Convergence of Fourier Series for Approximating an Odd 2pi Periodic Function

[standardflop]

A odd 2pi periodic function, for which $x \in [0;\pi]$ is given by $f(x)=\frac \pi{96}(x^4-2\pi x^3+\pi^3x)$
was found to have the Fourier series
$$f(x) = \sum_{n=1}^\infty \frac{\sin(2n-1)x}{(2n-1)^5}, \ x \in \mathbb{R}$$
The problem is now: prove that $|f(x) - \sin x| \leq 0.01, \forall x \in \mathbb{R}$. The hint given was: Use integral test.

 

[shmoe]

What have you tried so far? What is $$|f(x) - \sin x|$$?

 

[standardflop]

$|f(x) - \sin x|$ is the maximum pointwise difference between the two. I've tried looking at the integral $$\int_1^\infty \frac{\sin(2x-1) \tau }{(2x-1)^5} \ dx$$
but i couldn not interpret the result. I don't see how the integral test otherwise can be used to compare two different function... Normally i would use it to see how many terms i need for a good approximation.

 

[kleinwolf]

Since it's periodic, just integrate ¦f(x)-sin(x)| over 0->pi..then if ¦f(x)-sin(x)¦<.01 this means the integral should be smaller than .01*pi.or something like that

 

[standardflop]

Since it's periodic, just integrate ¦f(x)-sin(x)| over 0->pi..then if ¦f(x)-sin(x)¦<.01 this means the integral should be smaller than .01*pi.or something like that

I don't think that would work... That would not proove that | f(x) - sin(x) | is less than 0.01 for all x.

 

[benorin]

Isn't there a threefold inequality giving the bounds for the integral as sums related to the integral test? Googled it. Here's a http://archives.math.utk.edu/visual.calculus/6/series.7/1.html (there is a text version with flash and java examples http://archives.math.utk.edu/visual.calculus/6/series.7/). It goes like this, suppose $\sum a_{n}$ satisfies the hypotheses of the integral test, then

$$\int_{N+1}^{\infty} a_{n} dn \leq \sum_{n=N+1}^{\infty} a_{n} \leq \int_{N}^{\infty} a_{n} dn$$

perhaps that may help you in estimating the error bounds desired above.

 

[shmoe]

$|f(x) - \sin x|$ is the maximum pointwise difference between the two.

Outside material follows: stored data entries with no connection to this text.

-- ==== Sys2Proof/Machine/Curtain.lean ====
section
/-! DEFINITION. Regions that come up and go down (R32, R38, R464 to R471): the shared operations. -/

namespace Sys2Proof.Machine

/-! ## A region goes down -/

/-- The end of a core's Pantry that Dark loses and a scrub clears: the retained dump range stays while it holds a dump
(R32, R196, R589). -/
def State.scrubEnd (s : State) (c : Nat) : Nat :=
  if c % 16 = 0 ∧ s.flag Reg.DUMP_STAT Fl.DUMP_STAT_RETAINED then 0x7800000 else pantrySize
/-- A core's Pantry at zero with valid check bits (R196). -/
def State.zeroPantry (s : State) (c : Nat) : State :=
  { s with
    pantry := sclear s.pantry (pantryKey c 0) (pantryKey c (s.scrubEnd c))
    pantryEcc := sclear s.pantryEcc (pantryKey c 0 / 8) (pantryKey c (s.scrubEnd c) / 8) }

/-- What the router of a core that goes Dark holds ends, as the router forwards nothing (R410, R414, R474): a message to a
core of its region ends ASLEEP and any other UNREACHABLE at its sender, a completion UNREACHABLE; one of another module is
lost with the router, and its sender ends it TIMEOUT (DESIGN CHOICE, log entry 64). -/
def State.routerDark (s : State) (c : Nat) : State :=
  (s.net.filter fun m => m.router == c && m.stage != .held && m.stage != .away).foldl (fun (s : State) m =>
    if m.orgModule ≠ s.module ∨ m.kind = .completion then s.dropNet m.id
    else if m.stage = .answered then s.backLost m
    else
      let home : NetMsg := { m with router := m.orgCore }
      if m.dstModule = s.module ∧ regionOf m.dstCore = regionOf c then s.asleepTo home m.orgCore
      else s.unreachable home m.orgCore) s

/-- A core of a region that goes Dark (R25, R32, R199, R233, R468, R480): its registers but for the binding, its code store,
its Pantry, its work and its claims are gone. Messages that it has not sent go with it, and so do the
entries it has staged (R304). -/
def State.coreDark (s : State) (c : Nat) : State :=
  let inWin := fun k => decide (coreWin c ≤ k) && decide (k < coreWin (c + 1)) && k != Reg.CORE_ID c
  let s := ((s.loseVolatile c).claimsGone c).routerDark c
  let mine : NetMsg → Bool := fun m => m.orgModule == s.module && m.orgCore == c
  let lost : NetMsg → NetMsg := fun m => if mine m then { m with timedOut := true } else m
  let keep : NetMsg → Bool := fun m => !(mine m && m.stage == .held)
  let s := { s with
    regs := sclearIf s.regs inWin
    shadow := sclearIf s.shadow inWin
    latches := sclearIf s.latches inWin
    code := sclear s.code (codeKey c 0) (codeKey (c + 1) 0)
    codeEcc := sclear s.codeEcc (codeKey c 0) (codeKey (c + 1) 0)
    net := (s.net.filter keep).map lost
    sigOuts := s.sigOuts.filter fun o => o.core != c
    scrubWrites := s.scrubWrites.filter fun w => w.core != c
    kvOps := s.kvOps.filter fun o => o.core != c
    kvHolds := (s.kvHolds.map fun (e : Nat × KvHold) =>
      if e.1 % 256 = c then (e.1, (⟨e.2.committed, 0, 0, []⟩ : KvHold)) else e).filter fun e =>
      e.2 != holdZero
    trips := sclear s.trips (c * 8) (c * 8 + 8)
    power.droop := sclear s.power.droop c (c + 1) }
  (s.zeroPantry c).setSleep c 4

/-- Core numbers of a region (R29). -/
def coresOf (r : Nat) : List Nat := (List.range 16).map fun j => 16 * r + j

/-- A region's bring-up stage: 0 none, 1 in inrush, 2 after it. -/
def State.stageOf (s : State) (r : Nat) : Nat := sread (fun _ => 0) s.power.upStage r
def State.setStage (s : State) (r x : Nat) : State := { s with power.upStage := swrite (fun _ => 0) s.power.upStage r x }

/-- A region is no longer asked to go down. -/
def State.downGone (s : State) (r : Nat) : State :=
  { s with power.curtainDowns := (s.power.curtainDowns.map fun l => l.filter fun q => q != r).filter fun l => !l.isEmpty }
/-- The inrush of a region is over, and with it the skipping of its neighbours (R470). -/
def State.inrushOver (s : State) : State := (List.range 16).foldl (fun (s : State) q => s.setSkip q skipInrush 0) s
/-- A region's segment switch opens (R468): the region is Dark, its domain off, its skipping ended; with the last region SP
goes off (R38); the caps of the others are worked out (R489). -/
def State.regionOff (s : State) (r : Nat) : State :=
  if !s.inRun r && s.stageOf r = 0 then s.downGone r
  else
    let s := if s.stageOf r = 1 then s.inrushOver else s
    let s := (s.setFld Reg.PWR_CURTAIN_STAT ⟨r, 1⟩ 0).setDomain r false
    let s := (coresOf r).foldl (fun (s : State) c => s.coreDark c) s
    let s := skipSources.foldl (fun (s : State) k => s.setSkip r k 0) s
    let s := s.downGone r
    let s := ((s.setStage r 0).wr (Reg.ARB_CAP r) 0).thrSync r
    let s := if (List.range 16).any fun q => s.domainOn q then s else s.setDomain 25 false
    s.recap

/-! ## The curtain sequence (R464 to R467) -/

/-- A region's place in curtain order. -/
def State.placeOf (s : State) (r : Nat) : Nat :=
  let order := (s.rd Reg.PWR_CURTAIN_ORDER).toNat
  ((List.range 16).findIdx? fun k => bitsOf order (4 * k) 4 == r).getD 0
def State.curtainBusy (s : State) : Bool := s.flag Reg.PWR_CURTAIN_STAT Fl.PWR_CURTAIN_STAT_BUSY
def State.currentUp (s : State) : Nat := s.fld Reg.PWR_CURTAIN_STAT Fl.PWR_CURTAIN_STAT_CURRENT
def State.upFail (s : State) (r : Nat) : State := s.setFld (Reg.STG_REG_STAT r) Fl.STG_REG_STAT_UP_FAIL 1

/-- Whether no inrush slot can be granted to a region (R525, R528). -/
def State.slotBarred (s : State) (r : Nat) : Bool :=
  !s.power.flowPin || s.fld Reg.THM_STAT Fl.THM_STAT_FLOW_STATE != 0 || s.flag (Reg.THM_REGION_W3 r) Fl.THM_REGION_W3_TRIP
/-- Whether a bring-up fails when it is asked for (R462, R463, R467). -/
def State.upBarred (s : State) (r : Nat) : Bool :=
  s.flag (Reg.STG_REG_STAT r) Fl.STG_REG_STAT_SHORT || s.flag (Reg.STG_REG_STAT r) Fl.STG_REG_STAT_OUT

/-- The list of asked regions with one more, at its place in the order, or last where that place has passed (R465). -/
def State.insertAsk (s : State) (r : Nat) : List (Nat × Bool) → List (Nat × Bool)
  | [] => [(r, s.curtainBusy && decide (s.placeOf r ≤ s.power.curtainPos))]
  | q :: qs =>
    if s.curtainBusy && decide (s.placeOf r ≤ s.power.curtainPos) then q :: s.insertAsk r qs
    else if q.2 || decide (s.placeOf r < s.placeOf q.1) then (r, false) :: q :: qs
    else q :: s.insertAsk r qs

/-- A region is asked to come up; one in Run, asked already or coming up takes no notice (R499). -/
def State.askUp (s : State) (r : Nat) : State :=
  if s.inRun r || s.stageOf r != 0 || (s.curtainBusy && s.currentUp == r) || s.power.curtainAsk.any (fun q => q.1 == r) then s
  else if s.upBarred r then s.upFail r
  else { s with power.curtainAsk := s.insertAsk r s.power.curtainAsk }

/-- The sequence at rest. -/
def State.curtainRest (s : State) : State :=
  let s := s.setFld Reg.PWR_CURTAIN_STAT Fl.PWR_CURTAIN_STAT_BUSY 0
  (s.setFld Reg.PWR_CURTAIN_STAT Fl.PWR_CURTAIN_STAT_WAIT_SLOT 0).setFld Reg.PWR_CURTAIN_STAT
    Fl.PWR_CURTAIN_STAT_CURRENT 0

/-- The next region asked for starts when none is coming up, and waits for a slot; one that can get no slot fails and the
next follows (R465 to R467). -/
def State.curtainGo : Nat → State → State
  | 0, s => s
  | fuel + 1, s =>
    if s.curtainBusy then s
    else match s.power.curtainAsk with
      | [] => s
      | q :: qs =>
        let t := { s with power.curtainAsk := qs, power.curtainPos := if q.2 then s.power.curtainPos else s.placeOf q.1 }
        if t.slotBarred q.1 then curtainGo fuel (t.upFail q.1)
        else
          let t := t.setFld Reg.PWR_CURTAIN_STAT Fl.PWR_CURTAIN_STAT_BUSY 1
          (t.setFld Reg.PWR_CURTAIN_STAT Fl.PWR_CURTAIN_STAT_CURRENT q.1).setFld Reg.PWR_CURTAIN_STAT
            Fl.PWR_CURTAIN_STAT_WAIT_SLOT 1
def State.curtainStart (s : State) : State := State.curtainGo (s.power.curtainAsk.length) s

/-- The region that was coming up is done, in Run or failed, and the next starts (R465). -/
def State.curtainNext (s : State) (r : Nat) : State :=
  if s.curtainBusy && s.currentUp == r && s.power.legacyUp != 1 then s.curtainRest.curtainStart else s

/-- Whether the legacy curtain-up has ended: no region is coming up any more. -/
def State.legacyEnd (s : State) : State :=
  if s.power.legacyUp = 1 ∧ (List.range 16).all (fun r => s.stageOf r == 0) then
    (State.curtainRest { s with power.legacyUp := 2 }).curtainStart
  else s

/-- A bring-up fails (R467): the segment opens, UP_FAIL sets, and the sequence goes on. -/
def State.bringUpFail (s : State) (r : Nat) : State := (((s.upFail r).regionOff r).curtainNext r).legacyEnd

/-- The sequence stops (R456, R529): what was asked for is forgotten, and a region that was coming up is left Dark. -/
def State.curtainStop (s : State) : State :=
  let s := { s with power.curtainAsk := [] }
  let s := (List.range 16).foldl (fun (s : State) r => if s.stageOf r = 0 then s else (s.upFail r).regionOff r) s
  let s := if s.power.legacyUp = 1 then { s with power.legacyUp := 2 } else s
  s.curtainRest

/-- The attempt that SHORT_CLR permitted is made as the region's segment switch closes (R463). -/
def State.attempt (s : State) (r : Nat) : State :=
  if sread (fun _ => false) s.power.shortMay r then
    { s with power.shortMay := swrite (fun _ => false) s.power.shortMay r false
             power.shortTry := swrite (fun _ => none) s.power.shortTry r (some s.now) }
  else s

/-! ## The legacy curtain-up (R471, R644) -/

def State.legacy (s : State) : Bool := s.flag Reg.PWR_STAT Fl.PWR_STAT_LEGACY
/-- All sixteen regions come up at once, while both feeds are in use; until then the curtain-up waits. -/
def State.legacyGo (s : State) : State :=
  if s.feedAOk && s.feedBOk then
    let s := { s with power.legacyUp := 1 }
    let s := (s.setDomain 25 true).setFld Reg.PWR_CURTAIN_STAT Fl.PWR_CURTAIN_STAT_BUSY 1
    let s := (List.range 16).foldl (fun (s : State) r =>
      if s.inRun r then s
      else if s.upBarred r || s.slotBarred r then s.upFail r
      else ((s.setStage r 1).setDomain r true).attempt r) s
    s.legacyEnd
  else { s with power.legacyUp := 3 }

/-- Regions asked to come up by CURTAIN_CTL, by a load or by a rebind (R465, R471). -/
def State.askRegions (s : State) (rs : List Nat) : State :=
  if s.legacy && s.power.legacyUp != 2 then (if s.power.legacyUp = 0 then s.legacyGo else s)
  else (rs.foldl (fun (s : State) r => s.askUp r) s).curtainStart

/-! ## Inrush (R469, R470) -/

/-- The regions that have a die sharing an edge with a die of `r`. -/
def neighbours (r : Nat) : List Nat :=
  (List.range 16).filter fun q => q != r && (List.range 2).any fun i => (List.range 2).any fun j =>
    let a := 2 * r + i
    let b := 2 * q + j
    (dieRow a == dieRow b && (dieCol a + 1 == dieCol b || dieCol b + 1 == dieCol a)) ||
      (dieCol a == dieCol b && (dieRow a + 1 == dieRow b || dieRow b + 1 == dieRow a))
/-- The neighbours of a region whose load passes the threshold. -/
def State.hotNeighbours (s : State) (r : Nat) : List Nat :=
  (neighbours r).filter fun q =>
    decide (s.fld Reg.PWR_INRUSH_CFG Fl.PWR_INRUSH_CFG_NEIGHBOUR_PCT * s.fld (Reg.ARB_CAP q) Fl.ARB_CAP_CAP_A <
      100 * (s.loadOf q / 1000))
/-- A slot granted, for which a feed is in use: SP is on first (R37, R38), the segment switch closes and inrush begins. -/
def State.slotGrant (s : State) (r : Nat) : State :=
  let s := (((s.setDomain 25 true).setStage r 1).setDomain r true).attempt r
  s.setFld Reg.PWR_CURTAIN_STAT Fl.PWR_CURTAIN_STAT_WAIT_SLOT 0
/-- Whether a region waits for its slot, with a feed in use. -/
def State.waitsSlot (s : State) (r : Nat) : Bool :=
  s.curtainBusy && s.currentUp == r && s.flag Reg.PWR_CURTAIN_STAT Fl.PWR_CURTAIN_STAT_WAIT_SLOT &&
    (s.feedAOk || s.feedBOk)

/-! ## A region reaches Run (R466) -/

/-- Bins of a core that an installation has filled. -/
def State.installedRacks (s : State) (c : Nat) : List Nat :=
  ((List.range 480).filter fun b => (s.binRec (480 * c + b)).state != .uninstalled).flatMap fun b => racksOf (480 * c + b) 0
/-- What a core finds as its region comes up: Run with its sequencer HALTED and its state at reset (R233), the spans of its
racks checked (R102), every label word read (R123), and a Pantry scrub begun (R196). -/
def State.coreUp (s : State) (c : Nat) : State :=
  let s := s.setSleep c 0
  let d := s.fresh
  let s := s.drew.checkSpans d c (s.installedRacks c) (List.range 4)
  let s := s.readLabels c fun k => k / 8192 / 15360 == c
  s.setFld (Reg.CORE_STAT c) Fl.CORE_STAT_SCRUB_BUSY 1

/-- A region in Run: its cap is 0 with MODULE_BUDGET until the caps are worked out (R489), and one in SAFE skips 1 in 2 (R428,
R499). -/
def State.regionUp (s : State) (r : Nat) : State :=
  let s := (s.setStage r 0).setFld Reg.PWR_CURTAIN_STAT ⟨r, 1⟩ 1
  let s := (coresOf r).foldl (fun (s : State) c => s.coreUp c) s
  let s := s.wr (Reg.ARB_CAP r) (BitVec.ofNat 64 (6 * 65536))
  let s := if s.flag (Reg.STG_REG_STAT r) Fl.STG_REG_STAT_SAFE then s.setSkip r skipSafe 3 else s
  ((s.thrSync r).recap.curtainNext r).legacyEnd

end Sys2Proof.Machine
end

I mean explicitly in terms of your Fourier series.

Using crude and trivial bounds, plus the integral bounds benorin has pointed out you should be able to get the result.

 

[kleinwolf]

Well, your right, you could just integrate from 0 to y ¦f(x)-sin(x)¦dx...this should be <.01*y forall y.is this better ?...but you could also use maxima tests (take care of boundaries...)

 

[standardflop]

I mean explicitly in terms of your Fourier series.

I am not sure about what you mean.

 

[shmoe]

You want to estimate $$|f(x)-\sin x|$$ and you know

$$f(x) = \sum_{n=1}^\infty \frac{\sin(2n-1)x}{(2n-1)^5}$$

Substitute this for f(x). What's the first term of this Fourier series?

You should now have an infinite sum for $$|f(x)-\sin x|$$. Bound it in the simplest way you can think of.

 

[standardflop]

Thank you, now i get it... $$|f(x)-sin x|= \sum_{n=2}^\infty \frac{\sin(2n-1)x}{(2n-1)^5}$$. But i cannot bound this series with the integral test, because the function, $$f(n)=\frac{\sin(2n-1)x}{(2n-1)^5}$$ , dosent obey the hypothesis in the test (of being continuous and decreasing)?

 

[shmoe]

Thank you, now i get it... $$|f(x)-sin x|= \sum_{n=2}^\infty \frac{\sin(2n-1)x}{(2n-1)^5}$$

Where did the absolute value go?

 

[standardflop]

I got it now, thanks for the patience.